| Outcome | Probability | Yes Bid | Yes Ask | 24h Change | Volume | |
|---|---|---|---|---|---|---|
| Target Price: $86.2627 | 0% | 0¢ | 0¢ | — | $0 | Trade → |
This market asks whether SOL's quoted spot price will meet a $86.2627 target at a specific 15-minute timestamp; it matters because short-duration crypto price events test immediate market liquidity and can reflect news-driven volatility.
Solana (SOL) is a high-throughput blockchain whose spot price moves rapidly in response to on-chain events, macro crypto trends, and liquidity flows on exchanges. Short-interval targets like a 15-minute window amplify the importance of exchange price feeds, timestamping, and transient order-book imbalances rather than longer-term fundamentals.
Market odds here are the collective, real-time expectations of traders about whether the specified price condition will be met at the resolution timestamp; they shift as news, order flow, and liquidity conditions change.
Resolution is based on whether the SOL quoted spot price meets the event's target condition at the platform's designated 15-minute timestamp, using the market's stated price source and resolution rules.
The platform defines the precise start/end times and the resolution timestamp in the event rules; typically the price at the end of the specified 15-minute interval (synchronized to a standard clock) is used for settlement—check the event details for the exact timing convention.

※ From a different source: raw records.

-- ==== Sys2Proof/Laws/Tables.lean ====
section
/-! SUPPORT. What the keyed tables do: a lookup after each update, the keys an update leaves, and that every update
keeps the one canonical form. -/

namespace Sys2Proof.Machine

variable {α : Type}

/-- The keys of a table, in order. -/
def Table.keys (t : Table α) : List Nat := t.map (·.1)

/-! ## Lookups -/

@[simp] theorem Table.find_put_self (t : Table α) (k : Nat) (v : α) : Table.find (Table.put t k v) k = some v := by
  induction t with
  | nil => simp [Table.put, Table.find]
  | cons p r ih =>
    obtain ⟨j, w⟩ := p
    unfold Table.put
    split
    · simp [Table.find]
    · split
      · simp [Table.find]
      · rename_i _ h
        have : ¬ j = k := fun e => h e.symm
        simp [Table.find, this, ih]

theorem Table.find_put_ne (t : Table α) {k m : Nat} (v : α) (h : m ≠ k) :
    Table.find (Table.put t k v) m = Table.find t m := by
  have h' : ¬ k = m := fun e => h e.symm
  induction t with
  | nil => simp [Table.put, Table.find, h']
  | cons p r ih =>
    obtain ⟨j, w⟩ := p
    unfold Table.put
    split
    · simp [Table.find, h']
    · split
      · rename_i hj
        subst hj
        simp [Table.find, h']
      · simp only [Table.find, ih]

@[simp] theorem Table.find_adjust_self (t : Table α) (k : Nat) (f : α → α) :
    Table.find (Table.adjust t k f) k = (Table.find t k).map f := by
  induction t with
  | nil => rfl
  | cons p r ih =>
    obtain ⟨j, w⟩ := p
    by_cases h : j = k <;> simp [Table.adjust, Table.find, h, ih]

theorem Table.find_adjust_ne (t : Table α) {k m : Nat} (f : α → α) (h : m ≠ k) :
    Table.find (Table.adjust t k f) m = Table.find t m := by
  induction t with
  | nil => rfl
  | cons p r ih =>
    obtain ⟨j, w⟩ := p
    by_cases hj : j = k
    · subst hj
      have : ¬ j = m := fun e => h e.symm
      simp [Table.adjust, Table.find, this]
    · simp [Table.adjust, Table.find, hj, ih]

theorem Table.find_drop_ne (t : Table α) {k m : Nat} (h : m ≠ k) :
    Table.find (Table.drop t k) m = Table.find t m := by
  induction t with
  | nil => rfl
  | cons p r ih =>
    obtain ⟨j, w⟩ := p
    by_cases hj : j = k
    · subst hj
      have : ¬ j = m := fun e => h e.symm
      simp [Table.drop, Table.find, this]
    · simp [Table.drop, Table.find, hj, ih]

@[simp] theorem Table.find_mapAll (t : Table α) (f : α → α) (k : Nat) :
    Table.find (Table.mapAll t f) k = (Table.find t k).map f := by
  induction t with
  | nil => rfl
  | cons p r ih =>
    obtain ⟨j, w⟩ := p
    have ih' : Table.find (List.map (fun p => (p.1, f p.2)) r) k = (Table.find r k).map f := ih
    by_cases h : j = k <;> simp [Table.mapAll, Table.find, h, ih']

/-- A record found stands in the table. -/
theorem Table.mem_of_find {t : Table α} {k : Nat} {v : α} (h : Table.find t k = some v) : (k, v) ∈ t := by
  induction t with
  | nil => simp [Table.find] at h
  | cons p r ih =>
    obtain ⟨j, w⟩ := p
    by_cases hj : j = k
    · simp only [Table.find, hj, if_true, Option.some.injEq] at h
      simp [hj, h]
    · simp only [Table.find, hj, if_false] at h
      exact List.mem_cons_of_mem _ (ih h)

/-! ## Keys -/

@[simp] theorem Table.keys_adjust (t : Table α) (k : Nat) (f : α → α) :
    Table.keys (Table.adjust t k f) = Table.keys t := by
  induction t with
  | nil => rfl
  | cons p r ih =>
    obtain ⟨j, w⟩ := p
    have ih' : List.map (fun p : Nat × α => p.1) (Table.adjust r k f) = List.map (fun p => p.1) r := ih
    by_cases h : j = k <;> simp [Table.adjust, Table.keys, h, ih']

@[simp] theorem Table.keys_mapAll (t : Table α) (f : α → α) : Table.keys (Table.mapAll t f) = Table.keys t := by
  simp [Table.keys, Table.mapAll, Function.comp_def]

/-! ## The canonical form -/

/-- The form says that the keys rise strictly. -/
theorem Table.wf_iff (t : Table α) : Table.wf t = true ↔ (Table.keys t).Pairwise (· < ·) := by
  induction t with
  | nil => simp [Table.wf, Table.keys]
  | cons p r ih =>
    cases r with
    | nil => simp [Table.wf, Table.keys]
    | cons q r =>
      have h : Table.wf (p :: q :: r) = (decide (p.1 < q.1) && Table.wf (q :: r)) := rfl
      have e : Table.keys (p :: q :: r) = p.1 :: Table.keys (q :: r) := rfl
      rw [h, e, List.pairwise_cons, Bool.and_eq_true, decide_eq_true_eq, ih]
      constructor
      · rintro ⟨hlt, hp⟩
        refine ⟨?_, hp⟩
        intro a ha
        have e' : Table.keys (q :: r) = q.1 :: Table.keys r := rfl
        rw [e'] at ha hp
        rcases List.mem_cons.mp ha with rfl | ha
        · exact hlt
        · exact lt_trans hlt ((List.pairwise_cons.mp hp).1 a ha)
      · rintro ⟨ha, hp⟩
        exact ⟨ha q.1 (by simp [Table.keys]), hp⟩

theorem Table.wf_adjust (t : Table α) (k : Nat) (f : α → α) :
    Table.wf (Table.adjust t k f) = Table.wf t := by
  rw [Bool.eq_iff_iff, Table.wf_iff, Table.wf_iff, Table.keys_adjust]

theorem Table.wf_mapAll (t : Table α) (f : α → α) : Table.wf (Table.mapAll t f) = Table.wf t := by
  rw [Bool.eq_iff_iff, Table.wf_iff, Table.wf_iff, Table.keys_mapAll]

/-- The keys after a write are the keys before and the key written. -/
theorem Table.mem_keys_put (t : Table α) (k : Nat) (v : α) (a : Nat) (h : a ∈ Table.keys (Table.put t k v)) :
    a = k ∨ a ∈ Table.keys t := by
  induction t with
  | nil => simpa [Table.put, Table.keys] using h
  | cons p r ih =>
    obtain ⟨j, w⟩ := p
    unfold Table.put at h
    split at h
    · simpa [Table.keys] using h
    · split at h
      · simp only [Table.keys, List.map_cons, List.mem_cons] at h ⊢
        tauto
      · simp only [Table.keys, List.map_cons, List.mem_cons] at h ⊢
        rcases h with h | h
        · exact .inr (.inl h)
        · rcases ih h with h | h
          · exact .inl h
          · exact .inr (.inr h)

theorem Table.wf_put {t : Table α} (h : Table.wf t = true) (k : Nat) (v : α) : Table.wf (Table.put t k v) = true := by
  rw [Table.wf_iff] at h ⊢
  induction t with
  | nil => simp [Table.put, Table.keys]
  | cons p r ih =>
    obtain ⟨j, w⟩ := p
    have hp : (∀ a ∈ Table.keys r, j < a) ∧ (Table.keys r).Pairwise (· < ·) := List.pairwise_cons.mp h
    have hc : ∀ (i : Nat) (x : α) (l : Table α), Table.keys ((i, x) :: l) = i :: Table.keys l := fun _ _ _ => rfl
    unfold Table.put
    split
    · rename_i hk
      rw [hc, hc, List.pairwise_cons]
      refine ⟨?_, h⟩
      intro a ha
      rcases List.mem_cons.mp ha with rfl | ha
      · exact hk
      · exact lt_trans hk (hp.1 a ha)
    · split
      · rename_i _ hk
        subst hk
        exact List.pairwise_cons.mpr hp
      · rename_i h1 h2
        rw [hc, List.pairwise_cons]
        refine ⟨?_, ih hp.2⟩
        intro a ha
        rcases Table.mem_keys_put r k v a ha with rfl | ha
        · omega
        · exact hp.1 a ha

theorem Table.keys_drop_sublist (t : Table α) (k : Nat) : (Table.keys (Table.drop t k)).Sublist (Table.keys t) := by
  induction t with
  | nil => exact List.Sublist.refl _
  | cons p r ih =>
    obtain ⟨j, w⟩ := p
    by_cases h : j = k
    · simp only [Table.drop, h, if_true]
      exact List.sublist_cons_self _ _
    · simp only [Table.drop, h, if_false]
      exact ih.cons_cons _

theorem Table.wf_drop {t : Table α} (h : Table.wf t = true) (k : Nat) : Table.wf (Table.drop t k) = true := by
  rw [Table.wf_iff] at h ⊢
  exact h.sublist (Table.keys_drop_sublist t k)

end Sys2Proof.Machine
end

The market's official resolution policy lists the reference exchange(s) or composite index used; if you need certainty for trading or hedging, consult the event's resolution/source specification on the platform.
Most platforms have contingency rules—such as using an alternate feed, the last available trade price, or delaying resolution—to handle gaps or halts; review the market's resolution protocol to see which fallback applies.
Low traded volume increases sensitivity to single large orders, widens spreads, and raises the risk that short-term price moves reflect order-book anomalies rather than broader market consensus; traders should account for higher execution risk and potential manipulation in a thin 15-minute market.